The basis of his presentation pertains to hiding the history of oppression which allows for this “youthful abstraction.”


Smith spoke of the racist incidents that have happened at FSU.


“There’s a moment when people feel like, ‘OK, we need to have a conversation about diversity, about inclusion, about healing, about what it means for different people to bring different sets of experiences to a place,’” he said.


“What doesn’t always happen is a conversation about the history that made those phenomena

possible,” Smith added.


He said, “The history that we tell ourselves was a long time ago wasn’t actually that long ago at all.


“It’s only been about 50 years in which Black people living in this country even had a semblance of legal and legislative freedom,” Smith said. “For 350 years prior to that, it was fundamentally legal to discriminate against, dehumanize, delegitimize, and disenfranchise Black people.”


Smith explained the hypocrisy of people asking why those who had been “kicked around” for so long are not able to reach some of the same academic and economic standards that the “kickers” hold for them.


“It is so important to understand because we can misunderstand and misdiagnose why the world looks the way it does if you don’t understand the history that created it,” he said.

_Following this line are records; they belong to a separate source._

-- ==== Sys2Proof/Machine/State.lean ====
section
/-!
DEFINITION. The state of the bridge as plain data: every register (by location), every FIFO, buffer, counter, mode and pin the spec
gives the block, and the queue of waiting commands.
-/

namespace Sys2Proof.Machine

/-! Variants and locks -/

/-- The variants (R6). -/
inductive Variant where
  | ez2 | ez4 | ez8
  deriving DecidableEq, Repr

/-- Dies present (R6). -/
def Variant.dies : Variant → Nat
  | .ez2 => 2
  | .ez4 => 4
  | .ez8 => 8

/-- Device ID (R7). -/
def Variant.device : Variant → Nat
  | .ez2 => 0x0E02
  | .ez4 => 0x0E04
  | .ez8 => 0x0E08

/-- The lock bits (R68, R72): the package lock copy of each die, the lock of each die and of each tile, by number. -/
structure Locks where
  pkg : Vector Bool 8
  die : Vector Bool 8
  tile : Vector Bool 64
  deriving DecidableEq, Repr

/-! Windows and direct accesses (06, 07) -/

/-- A snapshot of one window's registers (R167). `inb` tells the direction. -/
structure Win where
  inb : Bool := false
  num : Nat := 0
  ctl : Word := 0
  pf : Word := 0
  base : Nat := 0
  limit : Nat := 0
  target : Nat := 0
  pta : Nat := 0
  ptb : Nat := 0
  route : Word := 0
  deriving DecidableEq, Repr

/-- What a direct access does: a read of enabled bytes, a write of enabled bytes, an AtomicOp (R90, R101). -/
inductive AccOp where
  | read (en : List Bool)
  | write (bytes : List (Option Byte))
  | atomic (kind : AtomicKind) (size operand compare : Nat)
  deriving DecidableEq, Repr

/-- A request received for the window aperture, from its acceptance to its end. `owed` is its entry in the port's list of owed
completions; `sw` is the number of table switches its die had applied when it was translated (R191). -/
structure Acc where
  id : Nat
  die : Nat
  rid : Nat
  tag : Nat
  ro : Bool
  ido : Bool
  op : AccOp
  off : Nat
  win : Win
  far : Nat
  epoch : Nat
  sw : Nat
  deriving DecidableEq, Repr

/-- The shape of one Body Bus transaction (R141). -/
inductive Shape where
  | single | block | lck | ulk
  deriving DecidableEq, Repr

/-- One Body Bus transaction to be made: far address, length, data of a write in bus order. -/
structure Course where
  shape : Shape
  write : Bool
  addr : Nat
  len : Nat
  data : List Byte
  deriving DecidableEq, Repr

/-- Classes of waiting work of a tile (R28). -/
inductive WClass where
  | reg | direct | mover
  deriving DecidableEq, Repr

/-- Where an AtomicOp's sequence stands (R149, R212). -/
inductive AtomPhase where
  | acquire | lck | read | write | ulk
  deriving DecidableEq, Repr

/-- What a piece of work at a tile is for: one direct access, several combined reads (R183), a write run (R181), an AtomicOp, or
a block of a mover's descriptor (ring, descriptor count, block number). -/
inductive Job where
  | read (as : List Acc)
  | write (as : List Acc)
  | atomic (a : Acc) (phase : AtomPhase) (old : Nat) (failed : Bool)
  | mover (ring desc blk : Nat)
  deriving DecidableEq, Repr

/-- One piece of work at a tile's outbound engine. `port` is the port on which it runs, `am` its address modifier, `courses` what
is left to do, `done` the bytes already ended with ACK, `got` the bytes read so far by far address, `retries` the counted RTY of the
current course, `waits` whether a retry wait runs and `waitUs` its length (R228), `lock` the semaphore its window is bound to, `extra`
the bytes of an extended block beyond the reads, `blkAt` the first far byte of a block read and `stale` the reason for which its
extension is discarded as it comes, 0 for none (R185, R189), `bad` whether the value that an AtomicOp read has been lost (R360), `ready` whether it
has been translated, `begun` whether a transaction of it has opened,
`came` whether the tile has taken it in (it waits for a mortar route, a place or room otherwise), `again` its place at the head of its class
after an RTY, from 1, behind the transaction ahead of it where that returns too (R29, R145); 0 elsewhere. -/
structure Work where
  id : Nat
  job : Job
  cls : WClass
  port : Nat
  am : Nat
  courses : List Course
  done : Nat := 0
  got : List (Nat × Byte) := []
  retries : Nat := 0
  rtys : Nat := 0
  waits : Bool := false
  waitUs : Nat := 0
  lock : Option Nat := none
  extra : Nat := 0
  blkAt : Nat := 0
  stale : Nat := 0
  bad : Bool := false
  epoch : Nat := 0
  ready : Bool := true
  begun : Bool := false
  came : Bool := true
  again : Nat := 0
  deriving DecidableEq, Repr

/-- The transaction that a port has open as initiator, or its early address (R143, R145): the work, the tag, what has arrived,
whether it waits for RTY FLUSHED (R145), whether it only runs to its end after a tile fault (R355), `at_` the access
number at which it became open (R441). -/
structure OutTxn where
  work : Nat
  tag : Nat
  course : Course
  beats : Nat := 0
  data : List Byte := []
  last : Bool := false
  poison : Bool := false
  flushed : Bool := false
  drain : Bool := false
  at_ : Nat := 0
  deriving DecidableEq, Repr

/-- A write run held for combining (R181, R182): its far bytes from `far` on, none where a byte is not carried. -/
structure Run where
  path : Nat
  win : Win
  far : Nat
  bytes : List (Option Byte)
  accs : List Acc
  deriving DecidableEq, Repr

/-- A prefetched block in tile staging (R185, R189); `used` are the far bytes returned so far as ranges (first, length), `near`
the near address of its first byte. Toward the host: the length of a read still in flight, the reason for which it is discarded as it comes, 0 for
none, and which prefetch it is a piece of (R186). -/
structure PfBlock where
  win : Win
  far : Nat
  data : List Byte
  used : List (Nat × Nat)
  near : Nat := 0
  want : Nat := 0
  gone : Nat := 0
  grp : Nat := 0
  deriving DecidableEq, Repr

/-- What an inbound access decodes to (R156): an answer is a BERR code or, with false, an RTY reason. -/
inductive InTarget where
  | view (off : Nat)
  | cfg
  | window (w : Win)
  | answer (berr : Bool) (code : Nat)
  deriving DecidableEq, Repr

/-- The first failure of an inbound access (R227): BERR code, completion status, poison, tag of the failed request. -/
structure InFail where
  code : Nat
  cpl : Nat
  poison : Bool
  tag : Nat
  deriving DecidableEq, Repr

/-- The transaction open with the bridge as target (R143): what arrived, what it decodes to, the ranges its unit allows (offset,
length), whether a page line is awaited, whether it has been translated and its host address, whether its requests were
made, those that are out by offset and what they brought. -/
structure InTxn where
  id : Nat
  adr : AdrBody
  shape : Shape
  target : InTarget
  parts : List (Nat × Nat) := []
  denied : Bool := false
  epoch : Nat := 0
  sw : Nat := 0
  data : List Byte := []
  gotLast : Bool := false
  poison : Bool := false
  asked : Bool := false
  xlated : Bool := false
  host : Nat := 0
  issued : Bool := false
  waiting : List Nat := []
  pieces : List (Nat × List Byte) := []
  failed : Option InFail := none
  deriving DecidableEq, Repr

/-- Steps of training (R122). -/
inductive TrainStep where
  | idle | cap | rateIdle | eq | confirm | retrain
  deriving DecidableEq, Repr

/-- Phases of a lane recalibration (R367): its six steps, or the lanes outside the active group of a narrower port. -/
inductive RecalPhase where
  | none | narrowHigh | doHigh | mid | narrowLow | doLow | widen | outside
  deriving DecidableEq, Repr

/-- A transaction packet as the link carries it (R132). -/
inductive Pkt where
  | adr (b : AdrBody)
  | lck (b : AdrBody)
  | ulk (tag : Nat)
  | dat (b : DatBody)
  | ack (tag : Nat)
  | berr (tag code : Nat)
  | rty (tag reason hint : Nat)
  | irq (assert_ roak : Bool) (level vector : Nat)
  | iak (level vector : Nat)
  deriving DecidableEq, Repr

/-- TYPE of a transaction packet (R132). -/
def Pkt.typ : Pkt → Nat
  | .adr _ => 0x10
  | .dat _ => 0x11
  | .lck _ => 0x12
  | .ulk _ => 0x13
  | .ack _ => 0x20
  | .berr .. => 0x21
  | .rty .. => 0x22
  | .irq .. => 0x30
  | .iak .. => 0x31

/-- The link of a port (04): sequencing and repeat, training, health. `badCap` are the lanes marked bad at step 3 of R122, `idlSent` the RX_NEXT
of the IDL that the idle transmit side repeats (R114), `synSent` the SYN that a training one repeats (R119). -/
structure Link where
  txSeq : Nat := 0
  replay : List (Nat × Pkt) := []
  waiting : List Pkt := []
  lastDat : Nat := 0
  rxNext : Nat := 0
  repeatRun : Bool := false
  repeats : Nat := 0
  ackDue : Bool := false
  step : TrainStep := .idle
  goodRx : Nat := 0
  partnerGood : Nat := 0
  seen : Bool := false
  partner : Option Syn := none
  rate : Nat := 0
  prevWidth : Nat := 0
  prevGroup : Nat := 0
  capWidth : Nat := 8
  chosen : Option (Nat × Nat) := none
  waitIdl : Bool := false
  cvWin : List Nat := [0, 0, 0, 0, 0, 0, 0, 0]
  crcWin : Nat := 0
  struck : Option Nat := none
  badCap : Nat := 0
  idlSent : Option Nat := none
  synSent : Option Syn := none
  recal : RecalPhase := .none
  deriving DecidableEq, Repr

/-! Semaphores (07) -/

/-- The holder of a semaphore (R208). -/
inductive Holder where
  | atomic (path work : Nat)
  | master (port : Nat)
  | software (path : Nat)
  deriving DecidableEq, Repr

/-- A semaphore: holder, reserved port, waiting AtomicOps in order of arrival, accesses that go first after a release (R210). -/
structure Sem where
  holder : Option Holder := none
  resv : Option Nat := none
  waiting : List Nat := []
  passing : List Nat := []
  deriving DecidableEq, Repr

After reading Thomas Jefferson’s memoir, Smith learned Black people were inferior and slaves were incapable of love and emotion.


“That was a version of Jefferson I was never taught,” he said.


“We are so committed to the idea of ‘American exceptionalism’ that we inevitably suppress anything that makes us look unexceptional,” Smith said.


“Part of what it means to be an American, part of what it means to live in this country, part of what it means to understand this country is to be able to hold a set of complicated truths at once – that Jefferson was a brilliant man ... and that he also enslaved over 600 people over the course of his life,” he said.


“Twelve of our first 18 presidents owned slaves. Eight of them owned slaves while they were in office,” Smith added.


Smith read his poem that was addressed as a letter to five of those presidents.


The poem ended with the lines, “I have been taught how perfect this country is, but no one ever told me about the pages torn out of my textbooks. How Black and Brown bodies were bludgeoned for three centuries and found no place in the curriculum.


“Oppression doesn’t just disappear because you decided not to teach us that chapter. If you only hear one side of the story, at some point you have to question who the writer is.”


Smith said educators are shamed for talking about certain aspects of history because it means they are getting “too political.”


Having grown up in New Orleans, Smith discussed the impact of living in a place full of monuments for the people who fought for so long to keep Black people enslaved.


“What are we saying to Black people in this country? That we would lift up and maintain these marble images of people who fought a war to keep you and your ancestors enslaved,” he said.


Smith recited lines from his poem, “What do you call it when the road you walk on is named for those who imagine you under a noose? What do you call it when the roof over your head is named for people who would’ve wanted the bricks to crush you?”


Smith emphasized the importance of knowing the history of oppression and acknowledging America’s attempt at hiding it.


Another line from his poetry read, “... You see the country is only able to whisper the words, ‘American exceptionalism’ because we are so good at covering our ears while someone else is screaming.”


Smith explained knowing this history is important to help educate others, so they don’t have to go through the same “paralysis and confusion” he did growing up.


Not only to educate others, but knowing it for yourself and knowing “you are not singularly defined by that history.”


Smith said, “There is something so profoundly liberating and emancipatory in knowing that this country can’t lie to you anymore.”